Obesity and Surgical Outcomes
Obesity has been implicated in predisposing patients to worse surgical outcomes (death and complications). However, the etiology of these outcome differences is not well understood or well defined. Developing approaches to improving outcomes in this population is therefore challenging. The aim of this study was to examine, using an efficient design that incorporated a 3 state, 50-hospital Medicare augmented claims database and nested, detailed chart abstraction using a matched cohort design, the differences in outcomes and treatments between obese and normal weight patients who underwent general, orthopedic, vascular or urological surgery.

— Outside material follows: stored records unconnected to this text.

-- ==== Sys2Proof/Laws/Pair.lean ====
section
/-! SUPPORT. What the port target, the events outside the block and a port-operation pair can do: one lemma each, which
later proofs cite instead of unfolding the operation. -/

namespace Sys2Proof.Machine

/-- `t` comes from `s` by events outside the block that are no reset: the block, its inputs and its outputs on RSP
and REC stand as they were, configuration space stays canonical, the reserved bits of `CONFIG_ADDRESS` stay clear, and
what passed on IO was issued outside the Accessor. -/
structure OutsideOnly (s t : State) : Prop where
  lock : t.lock = s.lock
  seq : t.seq = s.seq
  tgt : t.tgt = s.tgt
  raw : t.raw = s.raw
  rawv : t.rawv = s.rawv
  scan : t.scan = s.scan
  mf : t.mf = s.mf
  cam : t.cam = s.cam
  background : t.background = s.background
  callers : t.callers = s.callers
  turns : t.turns = s.turns
  mids : t.mids = s.mids
  issuer : t.issuer = s.issuer
  rspOut : t.rspOut = s.rspOut
  recOut : t.recOut = s.recOut
  memory : s.mem.wf → t.mem.wf
  camReserved : s.configAddress &&& camReservedBits s.cam = 0 → t.configAddress &&& camReservedBits t.cam = 0
  io : ∃ new, t.ioLog = new ++ s.ioLog ∧ ∀ e ∈ new, e.by_ = .outside

theorem OutsideOnly.refl (s : State) : OutsideOnly s s := by
  constructor <;> first | rfl | exact id | exact ⟨[], rfl, by simp⟩

theorem OutsideOnly.trans {s t u : State} (h : OutsideOnly s t) (h' : OutsideOnly t u) : OutsideOnly s u := by
  obtain ⟨n, hn, hn'⟩ := h.io
  obtain ⟨m, hm, hm'⟩ := h'.io
  constructor
  case memory => exact h'.memory ∘ h.memory
  case camReserved => exact h'.camReserved ∘ h.camReserved
  case io =>
    refine ⟨m ++ n, by rw [hm, hn, List.append_assoc], fun e he => ?_⟩
    rcases List.mem_append.mp he with he | he
    · exact hm' e he
    · exact hn' e he
  all_goals first
    | exact h'.lock.trans h.lock | exact h'.seq.trans h.seq | exact h'.tgt.trans h.tgt
    | exact h'.raw.trans h.raw | exact h'.rawv.trans h.rawv | exact h'.scan.trans h.scan
    | exact h'.mf.trans h.mf | exact h'.cam.trans h.cam
    | exact h'.background.trans h.background
    | exact h'.callers.trans h.callers | exact h'.turns.trans h.turns | exact h'.mids.trans h.mids
    | exact h'.issuer.trans h.issuer | exact h'.rspOut.trans h.rspOut | exact h'.recOut.trans h.recOut

/-- A data-port read answers exactly when enable is set, with the selected dword. -/
theorem readData_eq_ok {m : Master} {s t : State} {v : Word} :
    readData m s = .ok (v, t) ↔
      (camDec s.cam s.configAddress).en = true ∧ v = s.dataPort ∧ t = s.afterData m (.rd v) s.readReaction := by
  unfold readData
  by_cases hen : (camDec s.cam s.configAddress).en = true
  · rw [if_pos hen]
    constructor
    · intro h
      cases h
      exact ⟨hen, rfl, rfl⟩
    · rintro ⟨-, rfl, rfl⟩
      rfl
  · rw [if_neg hen]
    exact ⟨fun h => (nomatch h), fun h => absurd h.1 hen⟩

/-- A data-port write goes through exactly when enable is set. -/
theorem writeData_eq_ok {m : Master} {s t : State} {v : Word} :
    writeData m v s = .ok t ↔
      (camDec s.cam s.configAddress).en = true ∧ t = s.afterData m (.wd v) (s.writeReaction v) := by
  unfold writeData
  by_cases hen : (camDec s.cam s.configAddress).en = true
  · rw [if_pos hen]
    constructor
    · intro h
      cases h
      exact ⟨hen, rfl⟩
    · rintro ⟨-, rfl⟩
      rfl
  · rw [if_neg hen]
    exact ⟨fun h => (nomatch h), fun h => absurd h.1 hen⟩

theorem OutsideOnly.afterData (s : State) (op : PortOp) (cs : List Change) :
    OutsideOnly s (s.afterData .outside op cs) := by
  constructor
  case memory => exact fun h => Memory.change_wf h cs
  case camReserved => exact id
  case io => exact ⟨[⟨.outside, s.lock, op⟩], rfl, by simp⟩
  all_goals rfl

/-- A rogue port operation that is not refused leaves the block alone. -/
theorem rogueOp_ok {op : RogueOp} {s t : State} (h : rogueOp op s = .ok t) : OutsideOnly s t := by
  cases op with
  | writeAddr w =>
    simp only [rogueOp] at h
    split at h
    · cases h
      constructor
      case memory => exact id
      case camReserved => exact fun _ => ‹_›
      case io => exact ⟨[⟨.outside, s.lock, .wa w⟩], rfl, by simp⟩
      all_goals rfl
    · cases h
  | readAddr => cases h
  | writeData v =>
    obtain ⟨-, rfl⟩ := writeData_eq_ok.mp h
    exact .afterData ..
  | readData =>
    simp only [rogueOp] at h
    split at h
    · rename_i v t' hr
      cases h
      obtain ⟨-, -, rfl⟩ := readData_eq_ok.mp hr
      exact .afterData ..
    · cases h

/-- An event outside the block that is no reset leaves the block alone. -/
theorem outsideEvent_goOn {e : OutsideEvent} {s t : State} (h : outsideEvent e s = .goOn t) :
    OutsideOnly s t := by
  cases e with
  | port op =>
    simp only [outsideEvent] at h
    split at h
    · cases h
      exact rogueOp_ok ‹_›
    · cases h
  | device cs =>
    cases h
    constructor
    case memory => exact fun h => Memory.change_wf h cs
    case camReserved => exact id
    case io => exact ⟨[], rfl, by simp⟩
    all_goals rfl
  | reset => cases h

/-- Only the reset event resets the block. -/
theorem outsideEvent_wasReset {e : OutsideEvent} {s t : State} (h : outsideEvent e s = .wasReset t) :
    e = .reset ∧ t = s.blockReset := by
  cases e with
  | port op =>
    simp only [outsideEvent] at h
    split at h <;> cases h
  | device cs => cases h
  | reset =>
    cases h
    exact ⟨rfl, rfl⟩

/-- Events that all go on are followed by the rest from where they leave the machine. -/
theorem interlude_append {es es' : List OutsideEvent} {s u : State} (h : interlude es s = .goOn u) :
    interlude (es ++ es') s = interlude es' u := by
  induction es generalizing s with
  | nil =>
    cases h
    rfl
  | cons e es ih =>
    simp only [interlude, List.cons_append] at h ⊢
    split at h
    · exact ih h
    · cases h
    · cases h

theorem interlude_goOn {es : List OutsideEvent} {s t : State} (h : interlude es s = .goOn t) :
    OutsideOnly s t := by
  induction es generalizing s with
  | nil =>
    cases h
    exact .refl _
  | cons e es ih =>
    simp only [interlude] at h
    split at h
    · exact (outsideEvent_goOn ‹_›).trans (ih h)
    · cases h
    · cases h

/-- Events with a reset among them end in the reset of a state reached by events that are no reset. -/
theorem interlude_wasReset {es : List OutsideEvent} {s t : State} (h : interlude es s = .wasReset t) :
    ∃ u, OutsideOnly s u ∧ t = u.blockReset := by
  induction es generalizing s with
  | nil => cases h
  | cons e es ih =>
    simp only [interlude] at h
    cases he : outsideEvent e s with
    | goOn s' =>
      rw [he] at h
      obtain ⟨u, hu, ht⟩ := ih h
      exact ⟨u, (outsideEvent_goOn he).trans hu, ht⟩
    | wasReset s' =>
      rw [he] at h
      cases h
      exact ⟨s, .refl s, (outsideEvent_wasReset he).2⟩
    | refused r =>
      rw [he] at h
      cases h

/-- A read pair that completes: outside events only between its halves, then the data-port read. -/
theorem readPair_completed {w v : Word} {s t : State} (h : readPair w s = .completed v t) :
    ∃ u, OutsideOnly (openPair w s).nextMids u ∧ (camDec u.cam u.configAddress).en = true ∧ v = u.dataPort ∧
      t = (u.afterData .accessor (.rd v) u.readReaction).setLock false := by
  unfold readPair at h
  split at h
  · cases h
  · cases h
  · rename_i u hu
    split at h
    · rename_i v' u' hr
      cases h
      obtain ⟨hen, hv, rfl⟩ := readData_eq_ok.mp hr
      exact ⟨u, interlude_goOn hu, hen, hv, rfl⟩
    · cases h

/-- A read pair that is abandoned: the block was reset between its halves. -/
theorem readPair_abandoned {w : Word} {s t : State} (h : readPair w s = .abandoned t) :
    ∃ u, OutsideOnly (openPair w s).nextMids u ∧ t = u.blockReset := by
  unfold readPair at h
  split at h
  · rename_i u hu
    cases h
    exact interlude_wasReset hu
  · cases h
  · split at h <;> cases h

/-- A write pair that completes: outside events only between its halves, then the data-port write. -/
theorem writePair_completed {w v : Word} {s t : State} {x : Unit} (h : writePair w v s = .completed x t) :
    ∃ u, OutsideOnly (openPair w s).nextMids u ∧ (camDec u.cam u.configAddress).en = true ∧
      t = (u.afterData .accessor (.wd v) (u.writeReaction v)).setLock false := by
  unfold writePair at h
  split at h
  · cases h
  · cases h
  · rename_i u hu
    split at h
    · rename_i u' hr
      cases h
      obtain ⟨hen, rfl⟩ := writeData_eq_ok.mp hr
      exact ⟨u, interlude_goOn hu, hen, rfl⟩
    · cases h

/-- A write pair that is abandoned: the block was reset between its halves, and nothing was written. -/
theorem writePair_abandoned {w v : Word} {s t : State} (h : writePair w v s = .abandoned t) :
    ∃ u, OutsideOnly (openPair w s).nextMids u ∧ t = u.blockReset := by
  unfold writePair at h
  split at h
  · rename_i u hu
    cases h
    exact interlude_wasReset hu
  · cases h
  · split at h <;> cases h

/-- An operation of one pair that answers a next state: the requester was held, or the pair completed, or it was
abandoned. -/
theorem withPair_next {α : Type} {pair : State → PairResult α} {finish : α → State → State} {s t : State}
    (h : withPair pair finish s = .next t) :
    (s.lock = true ∧ t = s) ∨
      s.lock = false ∧ ((∃ v u, pair s = .completed v u ∧ t = finish v u) ∨ pair s = .abandoned t) := by
  unfold withPair at h
  split at h
  · cases h
    exact .inl ⟨‹_›, rfl⟩
  · refine .inr ⟨by simp_all, ?_⟩
    split at h
    · cases h
      exact .inl ⟨_, _, ‹_›, rfl⟩
    · cases h
      exact .inr ‹_›
    · cases h

end Sys2Proof.Machine
end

Development of a Risk Adjusted Aggregated Complication Measure
The study examined mortality, average lengths of hospitalization, length of stay outlier rates and ratings, readmission rates for any reason and for complication/infection and regionally adjusted average hospital charges. A method to aggregate across complications was developed in order to produce more stable measures of outcome.
Investigating the Relationship Between Measures of Hospital Occupancy and Length of Stay
Using detailed data on neonatal patients treated at Kaiser Permanente hospitals, this project obtained unbiased measures of the relationship between occupancy and length of stay by including information on daily staffing and severity of illness at discharge not available in most administrative datasets and using various methods to account for simultaneity including time-varying models, instrumental variables, and proxy measures for length of stay.
Improving Pediatric Severity Adjustment for Measuring Quality of Care
This project utilized the internal data generated by The Children's Hospital of Philadelphia and its satellite practices to develop a minimum, uniform pediatric research database.